-- ==== Sys2Proof/Machine/RegMap.lean ====
section
/-!
DEFINITION. The register map of the module: the blocks of R23 and every register and field that the field tables of spec/ give, with its offset, instances, width (R503), access codes (R6) and reset value.
A reset value that the table takes from fuses, flash, boot, start-up or the Syllabus is 0 here (DESIGN CHOICE, log entry 3).
-/
namespace Sys2Proof.Machine

/-- The register blocks (R23). -/
inductive Block where
  | proctor
  | sec
  | diary
  | corridor
  | power
  | thermal
  | host
  | tutor
  | queue
  | assembly
  | marker
  | psd
  | hallway
  | fabric
  | cluster
  | hbm
  | slice
  | core
deriving DecidableEq, Repr

/-- Every block, in the order of R23. -/
def Block.all : List Block :=
  [.proctor, .sec, .diary, .corridor, .power, .thermal, .host, .tutor, .queue, .assembly, .marker, .psd, .hallway, .fabric, .cluster, .hbm, .slice, .core]

/-- The base address of a block (R23). -/
def Block.base : Block → Nat
  | .proctor => 0x0
  | .sec => 0x10000
  | .diary => 0x20000
  | .corridor => 0x30000
  | .power => 0x40000
  | .thermal => 0x50000
  | .host => 0x60000
  | .tutor => 0x70000
  | .queue => 0x80000
  | .assembly => 0xc0000
  | .marker => 0xd0000
  | .psd => 0xe0000
  | .hallway => 0xf0000
  | .fabric => 0x100000
  | .cluster => 0x140000
  | .hbm => 0x150000
  | .slice => 0x180000
  | .core => 0x200000

/-- The instances of a block (R23). -/
def Block.instances : Block → Nat
  | .proctor => 1
  | .sec => 1
  | .diary => 1
  | .corridor => 1
  | .power => 4
  | .thermal => 4
  | .host => 2
  | .tutor => 4
  | .queue => 1
  | .assembly => 4
  | .marker => 4
  | .psd => 4
  | .hallway => 6
  | .fabric => 16
  | .cluster => 64
  | .hbm => 32
  | .slice => 1024
  | .core => 576

/-- The stride between the instances of a block (R23); for a block of one instance, the size of the range it stands in. -/
def Block.stride : Block → Nat
  | .proctor => 0x10000
  | .sec => 0x10000
  | .diary => 0x10000
  | .corridor => 0x10000
  | .power => 0x4000
  | .thermal => 0x4000
  | .host => 0x8000
  | .tutor => 0x4000
  | .queue => 0x40000
  | .assembly => 0x4000
  | .marker => 0x4000
  | .psd => 0x4000
  | .hallway => 0x1000
  | .fabric => 0x1000
  | .cluster => 0x400
  | .hbm => 0x800
  | .slice => 0x100
  | .core => 0x400

/-- The BLOCK code of an error record (R442). -/
def Block.code : Block → Nat
  | .proctor => 15
  | .sec => 17
  | .diary => 16
  | .corridor => 18
  | .power => 13
  | .thermal => 14
  | .host => 1
  | .tutor => 3
  | .queue => 2
  | .assembly => 10
  | .marker => 11
  | .psd => 12
  | .hallway => 8
  | .fabric => 9
  | .cluster => 4
  | .hbm => 7
  | .slice => 6
  | .core => 5

/-- The access codes of R6. -/
inductive Access where
  | rw | ro | wo | w1c | w1s | rc
deriving DecidableEq, Repr

/-- A field of a register table: its lowest bit, its width and its access code. -/
structure FieldDesc where
  lo : Nat
  width : Nat
  access : Access
deriving DecidableEq, Repr

/-- A row of a register table: block, offset in the instance, how many such registers stand in a run and how far apart, width in bits, reset value, whether only loss of power resets it, and fields. -/
structure RegDesc where
  block : Block
  off : Nat
  count : Nat
  gap : Nat
  width : Nat
  reset : Nat
  powerOn : Bool
  fields : List FieldDesc
deriving DecidableEq, Repr

/-- The registers of the tables, one name each. -/
inductive RegName where
  | proctorDeviceId
  | proctorSerial
  | proctorBoot
  | proctorFwVersion
  | proctorI3c
  | proctorEventTail
  | proctorResetCmd
  | proctorResetStatus
  | proctorStartup
  | proctorStartupTime
  | proctorColdResets
  | proctorWarmResets
  | proctorStackResets
  | proctorBaseDieResets
  | proctorErrlogTail
  | proctorErrlogOverwritten
  | proctorErrlogClass
  | proctorEvent
  | proctorErrlog
  | secPolicy
  | secFwSvn
  | secFwSvnCommit
  | secSylMinSvn
  | secKeyCmd
  | secKeyStatus
  | secHbmKeyGen
  | secKeyStage
  | secKey
  | secKeyPub
  | diaryTail
  | diaryOverwritten
  | diaryDropped
  | diarySealTail
  | diaryEntryIndex
  | diaryEntryStatus
  | diarySealIndex
  | diarySealStatus
  | diaryEntry
  | diarySeal
  | corridorState
  | corridorCtrl
  | corridorStopSend
  | corridorStopClear
  | corridorTime
  | corridorTimeMasterSeat
  | corridorFramesTx
  | corridorFramesRx
  | corridorCrcErrors
  | corridorResends
  | corridorLost
  | corridorNodes
  | corridorPeerEpoch
  | powerPstate
  | powerRate
  | powerHostLimit
  | powerLimits
  | powerRail
  | powerDroopEvents
  | powerRecessEntries
  | powerReport
  | powerCap
  | powerFloor
  | powerInput
  | powerNCap
  | powerEnergy
  | powerPstateCmd
  | powerPstateResult
  | thermalStatus
  | thermalSuspectEvents
  | thermalKth
  | thermalSensor
  | thermalCoolant
  | thermalFlow
  | thermalCoolantLimit
  | hostStatus
  | hostCtrl
  | hostLinkHold
  | hostLinkEpoch
  | hostFlush
  | hostIntakeBase
  | hostLetterboxReads
  | hostLetterboxDiscards
  | hostDetaches
  | hostEvents
  | hostIntakeLo
  | hostIntakeHi
  | hostMsix
  | hostMsixPba
  | tutorSylState
  | tutorJobId
  | tutorSeed
  | tutorDigest
  | tutorMaxSeq
  | tutorActivations
  | tutorSylError
  | tutorRuleStep
  | tutorRuleStatus
  | tutorRuleLastStep
  | tutorRules
  | tutorBellStats
  | tutorRetired
  | tutorAborted
  | tutorFaulted
  | tutorOtherStops
  | tutorBellsBroken
  | tutorRearmOverruns
  | tutorLessonLoad
  | tutorJanitorBond
  | tutorJanitorHbm
  | tutorBondPasses
  | tutorHbmPasses
  | tutorJanitorSectors
  | tutorQuizCtrl
  | tutorQuizStatus
  | tutorQuizRounds
  | tutorBondRepairs
  | tutorArrayRepairs
  | tutorSpares
  | tutorSliceFailed
  | queueConfig
  | queueSqBase
  | queueCqBase
  | queueTailAddr
  | queueSizes
  | queueCtrl
  | queueDoorbell
  | queueCqHead
  | queueState
  | queueSqHead
  | queueCqTail
  | queueOutstanding
  | queueGeneration
  | queueRefetches
  | queueDropped
  | queueCoalesce
  | queueResends
  | queueStepConfig
  | queueStepBase
  | queueStepTailAddr
  | queueStepSize
  | queueStepCtrl
  | queueStepHead
  | queueStepTail
  | queueStepState
  | queueStepDropped
  | queueHold
  | queueHoldPeak
  | assemblyState
  | assemblyCollTable
  | assemblyCollCount
  | assemblyNorm
  | assemblyNormRange
  | assemblyFailed
  | assemblyLastFail
  | assemblyPacketsSent
  | assemblyPacketsReceived
  | assemblyInstances
  | assemblyRefused
  | markerState
  | markerLr
  | markerClip
  | markerArm
  | markerArmStatus
  | markerOpenStep
  | markerCommittedStep
  | markerResult
  | markerNorm
  | markerClipFactor
  | markerExpected
  | markerArrived
  | markerStepCmd
  | markerHp
  | markerSlip
  | markerSlipPages
  | markerRoll
  | markerHwBase
  | markerHwSize
  | markerHwCtrl
  | markerHwTail
  | markerHwHead
  | markerHwHeadAddr
  | markerCalCmd
  | markerCalSrc
  | markerCalDamp
  | markerCalTol
  | markerCalStatus
  | markerCommits
  | markerSatCount
  | markerWithheldUs
  | markerRollChecked
  | markerClipReruns
  | markerNonfinite
  | markerOtherDiscards
  | markerBadChunks
  | markerDupSegments
  | markerRollMismatch
  | markerDegraded
  | psdTable
  | psdEntries
  | psdValidBlocks
  | psdFrozenBlocks
  | psdSlowBlocks
  | psdDegradedBlocks
  | psdRollFaultBlocks
  | hallwayState
  | hallwayCrcErrors
  | hallwayRetries
  | hallwayRetrains
  | hallwayBytesUp
  | hallwayBytesDown
  | fabricState
  | fabricCtrl
  | fabricVcWeight
  | fabricFecCorrected
  | fabricFecUncorrected
  | fabricCrcErrors
  | fabricRetries
  | fabricRetrains
  | fabricTagFailures
  | fabricMisrouted
  | fabricDenied
  | fabricStaleEpoch
  | fabricTxSlots
  | fabricRxSlots
  | fabricCreditStall
  | fabricPartner
  | fabricPartnerSerial
  | fabricRollState
  | fabricRollEvents
  | fabricRollSent
  | fabricRollReceived
  | fabricTracker
  | fabricTrackerPeak
  | fabricTimeout
  | fabricTimeouts
  | fabricLateResponses
  | fabricNotifyFull
  | fabricIssued
  | fabricServed
  | fabricErr
  | fabricNotifyBase
  | fabricNotifyEntries
  | fabricNotifyTail
  | fabricNotifyHeadAddr
  | fabricSeat
  | fabricNear
  | fabricFar
  | clusterCoreMap
  | clusterState
  | clusterSpareSwitches
  | clusterIstoreCorrected
  | clusterIstoreUncorrected
  | hbmState
  | hbmDevice
  | hbmCorrected
  | hbmUncorrected
  | hbmLaneRepairs
  | hbmRowRepairs
  | hbmRfmCommands
  | hbmChannel
  | hbmReadSectors
  | hbmWriteSectors
  | sliceConfig
  | slicePinCmd
  | slicePinStatus
  | slicePinRefused
  | slicePinned
  | sliceHold
  | sliceEccCorrected
  | sliceEccUncorrected
  | sliceReductions
  | sliceHoldMerges
  | sliceWritebacks
  | sliceHit
  | sliceMiss
  | sliceScratchSectors
  | coreStatus
  | coreClock
  | coreThreadState
  | coreFaultInfo
  | coreFaultAddr
  | coreFaultCount
  | coreIssueBundles
  | coreIssueIdle
  | coreWaitMem
  | coreWaitQueue
  | coreEccCorrected
  | coreEccUncorrected
  | coreSlotOwner
  | coreSlateMap
  | coreAccGroups
  | coreAccPasses
  | coreAccRange
  | coreAccFlags
deriving DecidableEq, Repr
----
§ Directions for this task
Copy each line of the data above that holds "value".

§ Result of the task
DEFINITION. The register map of the module: the blocks of R23 and every register and field that the field tables of spec/ give, with its offset, instances, width (R503), access codes (R6) and reset value.
A reset value that the table takes from fuses, flash, boot, start-up or the Syllabus is 0 here (DESIGN CHOICE, log entry 3).
/-- A row of a register table: block, offset in the instance, how many such registers stand in a run and how far apart, width in bits, reset value, whether only loss of power resets it, and fields. -/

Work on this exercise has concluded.